▶ **What needs to be done**:
Exactly and without additions, transcribe the line that contains "ctl : List Packet := []" and every line after it in the data.

▶ **Exercise material**:
/-- A command accepted by a mailbox (R315, R317): the sender, the path it came by, its header fields and payload. -/
structure MbCmd where
  peer : Nat := 0
  link : Nat := 0
  v6 : Bool := true
  addr : BitVec 128 := 0
  mac : BitVec 48 := 0
  order : Nat := 0
  msg : Nat := 0
  seq : Nat := 0
  tag : Nat := 0
  hdr : List Byte := []
  payload : List Byte := []
  /-- Its packet's sequence number (R358); none when the space it came in has ended. -/
  psn : Option (BitVec 32) := none
  /-- Execution has begun and waits for a completion (R321). -/
  busy : Bool := false
  /-- Executed, its response held behind those of earlier commands (R317): status, detail, warning, payload. -/
  done : Option (Nat × Nat × Bool × List Byte) := none
  deriving DecidableEq, Repr

/-- A mailbox (R314 to R323). -/
structure Mbox where
  queue : List MbCmd := []
  events : List EvRec := []
  evSeq : BitVec 32 := 0
  lost : Nat := 0
  sub : Option Nat := none
  deriving DecidableEq, Repr

/-- The settings of MB_FABRIC_ID (R345) at the values R347 gives without a record. -/
structure Fabric where
  id : BitVec 16 := 0xFFFF
  port : Nat := 46510
  v6 : Bool := true
  slaac : Bool := true
  dscpData : Nat := 0
  dscpCtrl : Nat := 0
  pcpData : Nat := 3
  pcpCtrl : Nat := 6
  pfcMask : BitVec 8 := 0x48
  ptpDomain : Nat := 0
  ptpXport : Nat := 0
  vlan : Nat := 0
  mtu : Nat := 9216
  ipv4 : List (BitVec 32) := [0, 0]
  ipv6 : List (BitVec 128) := [0, 0]
  plen : List Nat := [0, 0, 0, 0]
  linkMode : BitVec 4 := 0
  macsecReq : Bool := false
  /-- Installed keys, newest first: association number, key, salt; at most two are accepted (R351). -/
  keys : List (Nat × BitVec 256 × BitVec 96) := []
  deriving DecidableEq, Repr

/-- An admitted peer (R350). -/
structure Peer where
  id : Nat := 0
  v6 : Bool := false
  bValid : Bool := false
  addrA : BitVec 128 := 0
  addrB : BitVec 128 := 0
  mac0 : BitVec 48 := 0
  mac1 : BitVec 48 := 0
  deriving DecidableEq, Repr

/-- A packet sent and not acknowledged (R357): transmissions, path (2 × link + address), time of the last one, and the
group and collective it belongs to. -/
structure TxPkt where
  pkt : Packet
  tries : Nat := 1
  path : Nat := 0
  sentNs : Nat := 0
  timeout : Nat := 64000
  /-- 0 none, 1 + group for collective data, 0x1000 trace drain. -/
  owner : Nat := 0
  /-- Source address of re-read data (R357), when the payload comes from memory. -/
  src : Option Nat := none
  deriving DecidableEq, Repr

/-- A received packet whose bytes are not yet visible (R358): its number and payload length, the window it writes and
whether it signals there (R364), the group and phase of a collective it belongs to (R371), and whether the space it came in
has ended. -/
structure Placing where
  psn : BitVec 32 := 0
  len : Nat := 0
  win : Option Nat := none
  sig : Bool := false
  coll : Option (Nat × Nat) := none
  /-- The link it came by. -/
  link : Nat := 0
  old : Bool := false
  deriving DecidableEq, Repr

/-- The two sequence spaces with a peer (R356 to R361). -/
structure Space where
  peer : Nat := 0
  /-- Where a reply goes while the peer has no admission entry (R348): link, IPv6, address, source MAC. -/
  link : Nat := 0
  v6 : Bool := true
  addr : BitVec 128 := 0
  mac : BitVec 48 := 0
  txPsn : BitVec 32 := 0
  sync : Bool := true
  unacked : List TxPkt := []
  waiting : List TxPkt := []
  /-- `ACK`, `NAK` and `PROBE` packets that no path takes yet. -/
  ctl : List Packet := []
  rxNext : BitVec 32 := 0
  /-- When the `SYNC` came that began the receive space (R361). -/
  syncNs : Nat := 0
  rxGot : List (BitVec 32) := []
  placing : List Placing := []
  /-- Signals that wait for lower packets of their window (R364): packet, window. -/
  sigs : List (BitVec 32 × Nat) := []
  toAck : Nat := 0
  firstNs : Nat := 0
  ce : Bool := false
  /-- The rate in Mb/s, none until it is first changed: the rate of the live links (R360); the last cut, and the last
  echo or step up. -/
  rate : Option Nat := none
  cutNs : Option Nat := none
  stepNs : Nat := 0
  dead : List Nat := []
  lastAckNs : AMap Nat := []
  deriving DecidableEq, Repr

/-- A memory window (R362). -/
structure Window where
  write : Bool := false
  read : Bool := false
  peer : Nat := 0
  so : Option Nat := none
  base : Nat := 0
  size : Nat := 0
  ctx : Nat := 0
  detached : Bool := false
  unmapping : Bool := false
  deriving DecidableEq, Repr

/-- A collective record (R367). -/
structure CollRec where
  cop : Nat := 0
  det : Bool := false
  max : Bool := false
  dtype : Nat := 0
  root : Nat := 0
  doneSo : Option Nat := none
  src : Nat := 0
  dst : Nat := 0
  recv : Nat := 0
  chunk : Nat := 0
  doneN : Nat := 0
  addr : Nat := 0
  deriving DecidableEq, Repr

/-- A collective in progress (R369 to R371): phase 0 reduce-scatter or the only one, 1 gather of an all-reduce. -/
structure CollRun where
  k : Nat := 0
  cr : CollRec := {}
  phase : Nat := 0
  ready : List Nat := []
  sent : List Nat := []
  /-- Bytes received from each member in the first phase (R369), and the bytes visible of each phase (R371). -/
  got : AMap Nat := []
  vis : Nat := 0
  vis2 : Nat := 0
  /-- Members sent the gathered chunk of an all-reduce, and a peer lost with packets of the collective (R372). -/
  sent2 : List Nat := []
  lost : Bool := false
  reduced : Bool := false
  kred : Option Nat := none
  deriving DecidableEq, Repr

▶ **Exercise answer**:
  ctl : List Packet := []
  rxNext : BitVec 32 := 0
  /-- When the `SYNC` came that began the receive space (R361). -/
  syncNs : Nat := 0
  rxGot : List (BitVec 32) := []
  placing : List Placing := []
  /-- Signals that wait for lower packets of their window (R364): packet, window. -/
  sigs : List (BitVec 32 × Nat) := []
  toAck : Nat := 0
  firstNs : Nat := 0
  ce : Bool := false
  /-- The rate in Mb/s, none until it is first changed: the rate of the live links (R360); the last cut, and the last
  echo or step up. -/
  rate : Option Nat := none
  cutNs : Option Nat := none
  stepNs : Nat := 0
  dead : List Nat := []
  lastAckNs : AMap Nat := []
  deriving DecidableEq, Repr

/-- A memory window (R362). -/
structure Window where
  write : Bool := false
  read : Bool := false
  peer : Nat := 0
  so : Option Nat := none
  base : Nat := 0
  size : Nat := 0
  ctx : Nat := 0
  detached : Bool := false
  unmapping : Bool := false
  deriving DecidableEq, Repr

/-- A collective record (R367). -/
structure CollRec where
  cop : Nat := 0
  det : Bool := false
  max : Bool := false
  dtype : Nat := 0
  root : Nat := 0
  doneSo : Option Nat := none
  src : Nat := 0
  dst : Nat := 0
  recv : Nat := 0
  chunk : Nat := 0
  doneN : Nat := 0
  addr : Nat := 0
  deriving DecidableEq, Repr

/-- A collective in progress (R369 to R371): phase 0 reduce-scatter or the only one, 1 gather of an all-reduce. -/
structure CollRun where
  k : Nat := 0
  cr : CollRec := {}
  phase : Nat := 0
  ready : List Nat := []
  sent : List Nat := []
  /-- Bytes received from each member in the first phase (R369), and the bytes visible of each phase (R371). -/
  got : AMap Nat := []
  vis : Nat := 0
  vis2 : Nat := 0
  /-- Members sent the gathered chunk of an all-reduce, and a peer lost with packets of the collective (R372). -/
  sent2 : List Nat := []
  lost : Bool := false
  reduced : Bool := false
  kred : Option Nat := none
  deriving DecidableEq, Repr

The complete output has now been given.